The story follows two lines of concurrent history, both taking place over a half-century before the narrator has taken up the case. It is a marvelous joke that the mutually exclusive lines are both presented by the narrator as objective fact. On one hand there is the narrative of one Vasco Moscoso de Aragão, a fellow raised by his business-driven grandfather. He has no head for business but two heads for sporting houses. He is young, wealthy, and good-looking. The only thing that could keep him from the happiness that he is expected to carry is the lack of a title. In the corrupt political system of Brazil he could purchase the title of Captain and from the corrupt monarchy of Portugal he could purchase decorations and awards to prop the title up. The second story line involves one Vasco Moscoso de Aragão. He spent his life on boats from the age of ten rising in rank to Captain Vasco Moscoso de Aragão, Master Mariner, before retiring to the sleepy town of Periperi to enjoy his retirement from the seas.

Both of the tales are told by a dull-witted narrator who has trouble deciphering truths in the present tense, much less those which are fifty years in the past. He is involved in an amusing contradiction himself. His first person narrative parallels that of the Captain as well. He too is vindicated by the truth much as the protagonist he recalls. The narrator presents the only significant flaw that book has. He is inconsistently unknowing and omniscient. Both are used as plot devices but they would seem to be mutually exclusive. It's not a major flaw nor is it obtrusive but it should be recognized.

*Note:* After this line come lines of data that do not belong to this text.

-- ==== Sys2Proof/Laws/State.lean ====
section
/-! SUPPORT. What each update of the state leaves as it was, field by field, and what it writes. -/

namespace Sys2Proof.Machine

@[simp] theorem State.setCore_cmap (s : State) (vc : Vc) (c : Core) : (s.setCore vc c).cmap = s.cmap := rfl
@[simp] theorem State.setCore_qz (s : State) (vc : Vc) (c : Core) : (s.setCore vc c).qz = s.qz := rfl
@[simp] theorem State.setCore_fab (s : State) (vc : Vc) (c : Core) : (s.setCore vc c).fab = s.fab := rfl
@[simp] theorem State.setCore_dram (s : State) (vc : Vc) (c : Core) : (s.setCore vc c).dram = s.dram := rfl
@[simp] theorem State.setCore_pavs (s : State) (vc : Vc) (c : Core) : (s.setCore vc c).pavs = s.pavs := rfl
@[simp] theorem State.setCore_qos (s : State) (vc : Vc) (c : Core) : (s.setCore vc c).qos = s.qos := rfl
@[simp] theorem State.setCore_arb (s : State) (vc : Vc) (c : Core) : (s.setCore vc c).arb = s.arb := rfl
@[simp] theorem State.setCore_gate (s : State) (vc : Vc) (c : Core) : (s.setCore vc c).gate = s.gate := rfl
@[simp] theorem State.setCore_flash (s : State) (vc : Vc) (c : Core) : (s.setCore vc c).flash = s.flash := rfl
@[simp] theorem State.setCore_timers (s : State) (vc : Vc) (c : Core) : (s.setCore vc c).timers = s.timers := rfl
@[simp] theorem State.setCore_uncore (s : State) (vc : Vc) (c : Core) : (s.setCore vc c).uncore = s.uncore := rfl
@[simp] theorem State.setCore_funnel (s : State) (vc : Vc) (c : Core) : (s.setCore vc c).funnel = s.funnel := rfl
@[simp] theorem State.setCore_ports (s : State) (vc : Vc) (c : Core) : (s.setCore vc c).ports = s.ports := rfl
@[simp] theorem State.setCore_mgmt (s : State) (vc : Vc) (c : Core) : (s.setCore vc c).mgmt = s.mgmt := rfl
@[simp] theorem State.setCore_jtag (s : State) (vc : Vc) (c : Core) : (s.setCore vc c).jtag = s.jtag := rfl
@[simp] theorem State.setCore_therm (s : State) (vc : Vc) (c : Core) : (s.setCore vc c).therm = s.therm := rfl
@[simp] theorem State.setCore_dev (s : State) (vc : Vc) (c : Core) : (s.setCore vc c).dev = s.dev := rfl
@[simp] theorem State.setCore_out (s : State) (vc : Vc) (c : Core) : (s.setCore vc c).out = s.out := rfl
@[simp] theorem State.setCore_fresh (s : State) (vc : Vc) (c : Core) : (s.setCore vc c).fresh = s.fresh := rfl
@[simp] theorem State.setCore_pending (s : State) (vc : Vc) (c : Core) : (s.setCore vc c).pending = s.pending := rfl

@[simp] theorem State.updCore_cmap (s : State) (vc : Vc) (f : Core → Core) : (s.updCore vc f).cmap = s.cmap := rfl
@[simp] theorem State.updCore_qz (s : State) (vc : Vc) (f : Core → Core) : (s.updCore vc f).qz = s.qz := rfl
@[simp] theorem State.updCore_fab (s : State) (vc : Vc) (f : Core → Core) : (s.updCore vc f).fab = s.fab := rfl
@[simp] theorem State.updCore_dram (s : State) (vc : Vc) (f : Core → Core) : (s.updCore vc f).dram = s.dram := rfl
@[simp] theorem State.updCore_pavs (s : State) (vc : Vc) (f : Core → Core) : (s.updCore vc f).pavs = s.pavs := rfl
@[simp] theorem State.updCore_qos (s : State) (vc : Vc) (f : Core → Core) : (s.updCore vc f).qos = s.qos := rfl
@[simp] theorem State.updCore_arb (s : State) (vc : Vc) (f : Core → Core) : (s.updCore vc f).arb = s.arb := rfl
@[simp] theorem State.updCore_gate (s : State) (vc : Vc) (f : Core → Core) : (s.updCore vc f).gate = s.gate := rfl
@[simp] theorem State.updCore_flash (s : State) (vc : Vc) (f : Core → Core) : (s.updCore vc f).flash = s.flash := rfl
@[simp] theorem State.updCore_timers (s : State) (vc : Vc) (f : Core → Core) : (s.updCore vc f).timers = s.timers := rfl
@[simp] theorem State.updCore_uncore (s : State) (vc : Vc) (f : Core → Core) : (s.updCore vc f).uncore = s.uncore := rfl
@[simp] theorem State.updCore_funnel (s : State) (vc : Vc) (f : Core → Core) : (s.updCore vc f).funnel = s.funnel := rfl
@[simp] theorem State.updCore_ports (s : State) (vc : Vc) (f : Core → Core) : (s.updCore vc f).ports = s.ports := rfl
@[simp] theorem State.updCore_mgmt (s : State) (vc : Vc) (f : Core → Core) : (s.updCore vc f).mgmt = s.mgmt := rfl
@[simp] theorem State.updCore_jtag (s : State) (vc : Vc) (f : Core → Core) : (s.updCore vc f).jtag = s.jtag := rfl
@[simp] theorem State.updCore_therm (s : State) (vc : Vc) (f : Core → Core) : (s.updCore vc f).therm = s.therm := rfl
@[simp] theorem State.updCore_dev (s : State) (vc : Vc) (f : Core → Core) : (s.updCore vc f).dev = s.dev := rfl
@[simp] theorem State.updCore_out (s : State) (vc : Vc) (f : Core → Core) : (s.updCore vc f).out = s.out := rfl
@[simp] theorem State.updCore_fresh (s : State) (vc : Vc) (f : Core → Core) : (s.updCore vc f).fresh = s.fresh := rfl
@[simp] theorem State.updCore_pending (s : State) (vc : Vc) (f : Core → Core) : (s.updCore vc f).pending = s.pending := rfl

@[simp] theorem State.setPav_cmap (s : State) (p : Pav) (v : Pavilion) : (s.setPav p v).cmap = s.cmap := rfl
@[simp] theorem State.setPav_qz (s : State) (p : Pav) (v : Pavilion) : (s.setPav p v).qz = s.qz := rfl
@[simp] theorem State.setPav_cores (s : State) (p : Pav) (v : Pavilion) : (s.setPav p v).cores = s.cores := rfl
@[simp] theorem State.setPav_fab (s : State) (p : Pav) (v : Pavilion) : (s.setPav p v).fab = s.fab := rfl
@[simp] theorem State.setPav_dram (s : State) (p : Pav) (v : Pavilion) : (s.setPav p v).dram = s.dram := rfl
@[simp] theorem State.setPav_qos (s : State) (p : Pav) (v : Pavilion) : (s.setPav p v).qos = s.qos := rfl
@[simp] theorem State.setPav_arb (s : State) (p : Pav) (v : Pavilion) : (s.setPav p v).arb = s.arb := rfl
@[simp] theorem State.setPav_gate (s : State) (p : Pav) (v : Pavilion) : (s.setPav p v).gate = s.gate := rfl
@[simp] theorem State.setPav_flash (s : State) (p : Pav) (v : Pavilion) : (s.setPav p v).flash = s.flash := rfl
@[simp] theorem State.setPav_timers (s : State) (p : Pav) (v : Pavilion) : (s.setPav p v).timers = s.timers := rfl
@[simp] theorem State.setPav_uncore (s : State) (p : Pav) (v : Pavilion) : (s.setPav p v).uncore = s.uncore := rfl
@[simp] theorem State.setPav_funnel (s : State) (p : Pav) (v : Pavilion) : (s.setPav p v).funnel = s.funnel := rfl
@[simp] theorem State.setPav_ports (s : State) (p : Pav) (v : Pavilion) : (s.setPav p v).ports = s.ports := rfl
@[simp] theorem State.setPav_mgmt (s : State) (p : Pav) (v : Pavilion) : (s.setPav p v).mgmt = s.mgmt := rfl
@[simp] theorem State.setPav_jtag (s : State) (p : Pav) (v : Pavilion) : (s.setPav p v).jtag = s.jtag := rfl
@[simp] theorem State.setPav_therm (s : State) (p : Pav) (v : Pavilion) : (s.setPav p v).therm = s.therm := rfl
@[simp] theorem State.setPav_dev (s : State) (p : Pav) (v : Pavilion) : (s.setPav p v).dev = s.dev := rfl
@[simp] theorem State.setPav_out (s : State) (p : Pav) (v : Pavilion) : (s.setPav p v).out = s.out := rfl
@[simp] theorem State.setPav_fresh (s : State) (p : Pav) (v : Pavilion) : (s.setPav p v).fresh = s.fresh := rfl
@[simp] theorem State.setPav_pending (s : State) (p : Pav) (v : Pavilion) : (s.setPav p v).pending = s.pending := rfl

@[simp] theorem State.setQos_cmap (s : State) (c : ClassId) (q : Qos) : (s.setQos c q).cmap = s.cmap := rfl
@[simp] theorem State.setQos_qz (s : State) (c : ClassId) (q : Qos) : (s.setQos c q).qz = s.qz := rfl
@[simp] theorem State.setQos_cores (s : State) (c : ClassId) (q : Qos) : (s.setQos c q).cores = s.cores := rfl
@[simp] theorem State.setQos_fab (s : State) (c : ClassId) (q : Qos) : (s.setQos c q).fab = s.fab := rfl
@[simp] theorem State.setQos_dram (s : State) (c : ClassId) (q : Qos) : (s.setQos c q).dram = s.dram := rfl
@[simp] theorem State.setQos_pavs (s : State) (c : ClassId) (q : Qos) : (s.setQos c q).pavs = s.pavs := rfl
@[simp] theorem State.setQos_arb (s : State) (c : ClassId) (q : Qos) : (s.setQos c q).arb = s.arb := rfl
@[simp] theorem State.setQos_gate (s : State) (c : ClassId) (q : Qos) : (s.setQos c q).gate = s.gate := rfl
@[simp] theorem State.setQos_flash (s : State) (c : ClassId) (q : Qos) : (s.setQos c q).flash = s.flash := rfl
@[simp] theorem State.setQos_timers (s : State) (c : ClassId) (q : Qos) : (s.setQos c q).timers = s.timers := rfl
@[simp] theorem State.setQos_uncore (s : State) (c : ClassId) (q : Qos) : (s.setQos c q).uncore = s.uncore := rfl
@[simp] theorem State.setQos_funnel (s : State) (c : ClassId) (q : Qos) : (s.setQos c q).funnel = s.funnel := rfl
@[simp] theorem State.setQos_ports (s : State) (c : ClassId) (q : Qos) : (s.setQos c q).ports = s.ports := rfl
@[simp] theorem State.setQos_mgmt (s : State) (c : ClassId) (q : Qos) : (s.setQos c q).mgmt = s.mgmt := rfl
@[simp] theorem State.setQos_jtag (s : State) (c : ClassId) (q : Qos) : (s.setQos c q).jtag = s.jtag := rfl
@[simp] theorem State.setQos_therm (s : State) (c : ClassId) (q : Qos) : (s.setQos c q).therm = s.therm := rfl
@[simp] theorem State.setQos_dev (s : State) (c : ClassId) (q : Qos) : (s.setQos c q).dev = s.dev := rfl
@[simp] theorem State.setQos_out (s : State) (c : ClassId) (q : Qos) : (s.setQos c q).out = s.out := rfl
@[simp] theorem State.setQos_fresh (s : State) (c : ClassId) (q : Qos) : (s.setQos c q).fresh = s.fresh := rfl
@[simp] theorem State.setQos_pending (s : State) (c : ClassId) (q : Qos) : (s.setQos c q).pending = s.pending := rfl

There is a sense of glory in each of the characters in this book that Amado seems almost uniquely capable of granting. The normalcy of the characters becomes grandiose and undeniably beautiful. There can be little left to doubt that Jorge Amado saw something inside of his fellow man that needed to be shared with the rest of the world. He succeeds in showing the humanity of unpleasant people but saves the glory as always for the truth and the poor. It is telling that the only two characters in this novel that are clearly painted as good people, Moema and Giovanni, are both poor. This recurring theme throughout his novels shows Amado's finest art, that of giving dignity to the people that society tries hardest to strip it from.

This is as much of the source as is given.